Work order >>
There is material below. Print exactly the lines starting at the line with "serving : Bool" and ending at the line with "st _ => .error st", ends included, and no others.

# # # # #

-- ==== Sys2Proof/Machine/Embed.lean ====
section
/-!
DEFINITION. EMBED rills (chapter 12): table records and row maps, LOOKUP, UPDATE and COMMIT at the requester, and what an owner
does with a posted piece.
-/
namespace Sys2Proof.Machine

open Sys2Proof

/-! ## Parameters and tables -/

structure EmbedParam where
  group   : Nat
  serving : Bool
  tables  : Nat
  stage   : Nat
  dir     : Nat
  base    : Nat
  deriving DecidableEq, Repr

def embedParam (ws : List Nat) : EmbedParam :=
  let w := nth 0 ws 0
  { group := bits w 60 4, serving := bit w 59, tables := bits w 32 12 + 1, stage := bits w 0 32, dir := nth 0 ws 1, base := nth 0 ws 2 }

/-- A table record (Table 12-2). -/
structure TableRec where
  mode    : Nat
  valid   : Bool
  mutable_ : Bool
  tailHost : Bool
  format  : Nat
  rowBytes : Nat
  curVer  : Nat
  rows    : Nat
  hotRows : Nat
  hotBase : Nat
  tailBase : Nat
  mapBase : Nat
  spare   : Nat
  shards  : Nat
  owner   : Nat
  shardList : Nat
  deriving DecidableEq, Repr, Inhabited

def tableRec (ws : List Nat) : TableRec :=
  let w0 := nth 0 ws 0
  let w1 := nth 0 ws 1
  let w5 := nth 0 ws 5
  { mode := bits w0 62 2, valid := bit w0 61, mutable_ := bit w0 60, tailHost := bit w0 59, format := bits w0 55 4
    rowBytes := bits w0 41 14 + 1, curVer := bits w0 0 32, rows := bits w1 32 32, hotRows := bits w1 0 32, hotBase := nth 0 ws 2
    tailBase := nth 0 ws 3, mapBase := nth 0 ws 4, spare := bits w5 32 32, shards := bits w5 16 16 + 1, owner := bits w5 0 10
    shardList := nth 0 ws 6 }

/-- Where record t of a directory lies. -/
def tableAt (p : EmbedParam) (t : Nat) : Nat × Nat := (p.dir + 64 * t, 64)

/-- Table t of a rill's directory. -/
def readTable (rd : Nat → Nat → VGot) (p : EmbedParam) (t : Nat) : Except Status TableRec :=
  if p.tables ≤ t then .error .faultPermission
  else match rd (tableAt p t).1 64 with
    | .ok d => .ok (tableRec (words64 8 d))
    | .fail st _ => .error st

def TableRec.elemBytes (t : TableRec) : Nat := elemBits t.format / 8
def TableRec.dim (t : TableRec) : Nat := t.rowBytes / t.elemBytes
def TableRec.stride (t : TableRec) : Nat := (t.rowBytes + 63) / 64 * 64

/-- A valid record within Table 12-2, and within R297 for a REPLICA table. -/
def TableRec.ok (t : TableRec) (party : Nat) : Bool :=
  t.valid && t.mode ≤ 2 && t.format ≤ 4 && t.rowBytes % t.elemBytes == 0 && t.rows != 0 && (!t.tailHost || party ≤ 1)
    && (t.mode != 1 || t.rows * t.stride ≤ 4294967296)

/-- Local rows L of a table at an owner, and the local row of a row (R296). -/
def TableRec.localRows (t : TableRec) (pos : Nat) : Nat :=
  if t.mode == 2 then (t.rows + t.shards - 1 - pos) / t.shards else t.rows
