-- ==== Sys2Proof/Machine/Power.lean ====
section
/-!
DEFINITION. The die in reset, the rails, and the start of a boot (R357, R378, R402, R403).
-/
namespace Sys2Proof.Machine

open Sys2Proof

/-- The pins with the die in reset: no phase output is high and nothing is driven or sampled (R402, R403). -/
def resetPins (p : PinSt) : PinSt :=
  { p with dieReset := true, braidRun := false, braidSpate := false, alertDriven := false, inputsOn := false, holdReq := false
           flushDone := false, progress := 0, serdes := false, brace := false, pfwTaken := false }

/-- The die goes into reset: board test mode is left, and a TAP instruction of that mode acts as BYPASS (R417, R418); DRAM, the directory and every run-time structure are lost (R337, R357); what Machine/State.lean's
NvSt holds, the keeper and the tide count stay. -/
def dieReset (s : State) : State :=
  let s := { s with
    pins := resetPins s.pins, map := {}, party := [], net := {}, weir := {}, store := {}, flush := {}, coh := {}, sluice := {}
    rill := {}, mills := [], shoal := {}, attn := [], exch := {}
    hosts := Tbl.mapVal (fun (h : HostSt) => ({ perst := h.perst } : HostSt)) s.hosts
    spdm := s.spdm.filter (fun e => e.1 == 0)
    test := { ir := if s.test.ir == 0x01 || s.test.ir == 0x02 then s.test.ir else 0xFF, cells := s.test.cells }
    boot := { s.boot with ready := false, memAwait := 0, linksDone := false, linksTried := [], erasing := false, keys := [], keyBits := []
                          uncreated := [] }
    keeper := { s.keeper with busy := false, reboot := 0, windows := false, calm := 0, capMet := true, deferred := false } }
  dropAlert alertIsland (dropAlert alertBraced (dropAlert alertCapUnmet (dropAlert alertBootFailed s)))

/-- A boot begins: from step 2 cold, from step 4 warm. It is counted, and so is a reset that was not orderly (Table 16-11). -/
def startBoot (warm : Bool) (s : State) : State :=
  let n := if warm then 4 else 2
  let dirty := if s.nv.orderly then s.nv.dirtyShutdowns else s.nv.dirtyShutdowns + 1
  { s with
    nv := { s.nv with bootNumber := (s.nv.bootNumber + 1) % 2 ^ 32, dirtyShutdowns := dirty, orderly := false }
    boot := { s.boot with phase := .awaiting n, step := n - 1, cause := 0, warm, badChannel := none, restored := false
                          restorePoison := 0, byAlarm := false } }

/-- A cold reboot: every rail but standby is off for 100 ms, and the boot restarts at step 2 (R378). -/
def coldReset (s : State) : State :=
  let s := dieReset s
  startBoot false { s with pins := { s.pins with mainRails := false } }

/-- A warm reboot: the boot restarts at step 4 (R357, R378). -/
def warmReset (s : State) : State := startBoot true (dieReset s)

/-- Main rails off, standby on (R383). -/
def railsOff (s : State) : State :=
  let s := dieReset s
  { s with pins := { s.pins with mainRails := false }, boot := { s.boot with phase := .down } }

/-- What a loss of power does to durable-dirty units that no flush covers: nothing lists them, as with a manifest that is incomplete
(R88; log entry 16). -/
def losePower (s : State) : State :=
  if s.flush.kind == .none && s.boot.ready && (!s.store.charged.isEmpty) then
    { s with nv := { s.nv with reserve := { present := true } } }
  else s

/-- Every rail off, standby among them: the keeper stops with what its SRAM held (log entry 71) and the pins fall through their pull-downs (R403, R410). At the next power-on
the tide count is 0 and free-running (R223). -/
def allOff (s : State) : State :=
  let s := keeperGone (dieReset (losePower s))
  { s with pins := { s.pins with standby := false, mainRails := false, inputGood := false, pfwOwn := false }
           boot := { s.boot with phase := .noPower }
           tide := {} , spdm := [], test := {}, keeper := { mono := s.keeper.mono, nonce := s.keeper.nonce } }

/-- STANDBY_LOST (R403): the input has fallen below 20 V. -/
def execStandbyLost (s : State) : Host.Outcome State Fault Refusal := .next (if s.pins.standby then allOff s else s)

/-- HOT_SWAP_TRIP (R410): no flush runs; the trip shows at the next boot as a log batch left open. -/
def execHotSwapTrip (s : State) : Host.Outcome State Fault Refusal := .next (if s.pins.standby then allOff s else s)

end Sys2Proof.Machine
end

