-- ==== Sys2Proof/Machine/Boot.lean ====
section
/-!
DEFINITION. The boot sequence (Table 15-1, R356 to R370), the boot chain (R345 to R347, R396, R399), the partition keys (R335 to R341),
and the restore of the spate reserve (R88, R90).
-/
namespace Sys2Proof.Machine

open Sys2Proof

/-- The boot waits for this step. -/
def await (n : Nat) (s : State) : State := { s with boot := { s.boot with phase := .awaiting n } }

/-- A boot that stops with the die in reset: no ALERT# is driven (R370). -/
def stopInReset (s : State) : State := { s with boot := { s.boot with phase := .failedReset } }

/-- BOOT_FAILED (R370): the die stays released, every Ezlet SerDes is off, the host ports answer CXL.io with Memory_Active = 0. -/
def bootFailed (n cause : Nat) (s : State) : State :=
  let s := setAlert alertBootFailed (bootFail n cause s)
  { s with boot := { s.boot with phase := .failedReleased, memAwait := 0 }, pins := { s.pins with serdes := false }
           net := { s.net with links := Tbl.mapVal (fun (k : Link) => { k with mode := .down, retryDue := false }) s.net.links }
           hosts := Tbl.mapVal (fun (h : HostSt) => { h with memActive := false }) s.hosts }

/-! ## Step 1 (R356, R370) -/

/-- The standby rail tried: the keeper starts with it, and the boot begins. -/
def standbyTried (good : Bool) (s : State) : State :=
  if !good then { s with boot := { s.boot with phase := .standbyRetry } }
  else
    let s := { s with pins := { s.pins with standby := true, inputGood := true }, keeper := { s.keeper with up := true } }
    bootStep 1 (startBoot false s)

/-- STANDBY_GOOD (R356): the input reaches 38.0 V. -/
def execStandbyGood (good : Bool) (s : State) : Host.Outcome State Fault Refusal :=
  .next (match s.boot.phase with
    | .waitStandby | .noPower => standbyTried good s
    | _ => s)

/-- STANDBY_RETRY (R370): every 1 s until the rail is good. -/
def execStandbyRetry (good : Bool) (s : State) : Host.Outcome State Fault Refusal :=
  .next (if s.boot.phase == .standbyRetry then standbyTried good s else s)

/-! ## Slot records (R396, R399) -/

def slotState (r : SlotRec) (slot : Nat) : SlotState := if slot == 0 then r.stateA else r.stateB

def setSlotState (slot : Nat) (x : SlotState) (r : SlotRec) : SlotRec :=
  { (if slot == 0 then { r with stateA := x } else { r with stateB := x }) with writeCount := (r.writeCount + 1) % 65536 }

/-- Component numbers (R396). -/
def compFirmware : Nat := 1
def compHeadwater : Nat := 2

def slotRec (s : State) (c : Nat) : SlotRec := if c == compFirmware then s.nv.fwRec else s.nv.hwRec

def updRec (c : Nat) (f : SlotRec → SlotRec) (s : State) : State :=
  if c == compFirmware then { s with nv := { s.nv with fwRec := f s.nv.fwRec } } else { s with nv := { s.nv with hwRec := f s.nv.hwRec } }

/-- A slot's new state, logged (Table 16-10). -/
def logSlot (c slot : Nat) (x : SlotState) (s : State) : State :=
  logEv 0x0801 sevNotice 15 0 (c + at' slot 8) (slotStateCode x) (updRec c (setSlotState slot x) s)

/-- A slot that is BAD from now on sets UPDATE_FAIL (R399). -/
def badSlot (c slot : Nat) (s : State) : State := setAlert alertUpdateFail (logSlot c slot .bad s)

/-- A slot may be tried: it holds an image and is not BAD. -/
def slotTriable (s : State) (c slot : Nat) : Bool :=
  match slotState (slotRec s c) slot with
  | .staged | .trial | .committed => true
  | .empty | .bad => false

/-- Whether this is the third boot of a TRIAL slot (R399). -/
def thirdBoot (s : State) (c slot : Nat) : Bool := slotState (slotRec s c) slot == .trial && 2 ≤ (slotRec s c).trialBoots

/-- A stage failed by a slot's image: logged, and a TRIAL or STAGED slot goes BAD. -/
def slotFails (c slot step cause : Nat) (s : State) : State :=
  let x := slotState (slotRec s c) slot
  let s := bootFail step cause s
  if x == .trial || x == .staged then badSlot c slot s else s

/-- A slot booted: a STAGED slot becomes TRIAL, whose boots are counted. -/
def slotBoots (c slot : Nat) (s : State) : State :=
  match slotState (slotRec s c) slot with
  | .staged => updRec c (fun r => { r with trialBoots := 1 }) (logSlot c slot .trial s)
  | .trial => updRec c (fun r => { r with trialBoots := r.trialBoots + 1 }) s
  | _ => s

/-! ## Stage 1 (R346, R347) -/

/-- A vendor key pair under which both signatures verify (R343). -/
def vendorSigned (s : State) (f : Firmware) : Bool :=
  (s.nv.fuses.vendorKeys.zip s.nv.fuses.vendorRevoke).any (fun k => k.1 != 0 && !k.2 && f.rsaKeys.contains k.1 && f.slhKeys.contains k.1)

/-- The cause with which a firmware image fails stage 1 (Table 15-10). -/
def firmwareCause (s : State) (f : Firmware) : Option Nat :=
  if !vendorSigned s f then some 8
  else if f.svn < s.nv.fuses.fwSvn || 64 < f.svn then some 9
  else none

def fwImage (s : State) (slot : Nat) : Option Firmware := if slot == 0 then s.nv.fwA else s.nv.fwB

/-- Stage 1 on one slot: whether it booted, and the state. -/
def tryFirmware (slot : Nat) (s : State) : Bool × State :=
  match fwImage s slot with
  | none => (false, s)
  | some f =>
    if !slotTriable s compFirmware slot then (false, s)
    else if thirdBoot s compFirmware slot then (false, badSlot compFirmware slot s)
    else match firmwareCause s f with
      | some c => (false, slotFails compFirmware slot 2 c s)
      | none =>
        let s := slotBoots compFirmware slot s
        (true, { s with boot := { s.boot with firmware := f, fwSlot := slot } })

/-- The slot NEXT names, then the other (R396). -/
def trySlots (c : Nat) (try_ : Nat → State → Bool × State) (s : State) : Bool × State :=
  let n := (slotRec s c).next
  match try_ n s with
  | (true, s) => (true, s)
  | (false, s) => try_ (1 - n) s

# # # # #

Output below >>
  serving : Bool
  tables  : Nat
  stage   : Nat
  dir     : Nat
  base    : Nat
  deriving DecidableEq, Repr

def embedParam (ws : List Nat) : EmbedParam :=
  let w := nth 0 ws 0
  { group := bits w 60 4, serving := bit w 59, tables := bits w 32 12 + 1, stage := bits w 0 32, dir := nth 0 ws 1, base := nth 0 ws 2 }

/-- A table record (Table 12-2). -/
structure TableRec where
  mode    : Nat
  valid   : Bool
  mutable_ : Bool
  tailHost : Bool
  format  : Nat
  rowBytes : Nat
  curVer  : Nat
  rows    : Nat
  hotRows : Nat
  hotBase : Nat
  tailBase : Nat
  mapBase : Nat
  spare   : Nat
  shards  : Nat
  owner   : Nat
  shardList : Nat
  deriving DecidableEq, Repr, Inhabited

def tableRec (ws : List Nat) : TableRec :=
  let w0 := nth 0 ws 0
  let w1 := nth 0 ws 1
  let w5 := nth 0 ws 5
  { mode := bits w0 62 2, valid := bit w0 61, mutable_ := bit w0 60, tailHost := bit w0 59, format := bits w0 55 4
    rowBytes := bits w0 41 14 + 1, curVer := bits w0 0 32, rows := bits w1 32 32, hotRows := bits w1 0 32, hotBase := nth 0 ws 2
    tailBase := nth 0 ws 3, mapBase := nth 0 ws 4, spare := bits w5 32 32, shards := bits w5 16 16 + 1, owner := bits w5 0 10
    shardList := nth 0 ws 6 }

/-- Where record t of a directory lies. -/
def tableAt (p : EmbedParam) (t : Nat) : Nat × Nat := (p.dir + 64 * t, 64)

/-- Table t of a rill's directory. -/
def readTable (rd : Nat → Nat → VGot) (p : EmbedParam) (t : Nat) : Except Status TableRec :=
  if p.tables ≤ t then .error .faultPermission
  else match rd (tableAt p t).1 64 with
    | .ok d => .ok (tableRec (words64 8 d))
    | .fail st _ => .error st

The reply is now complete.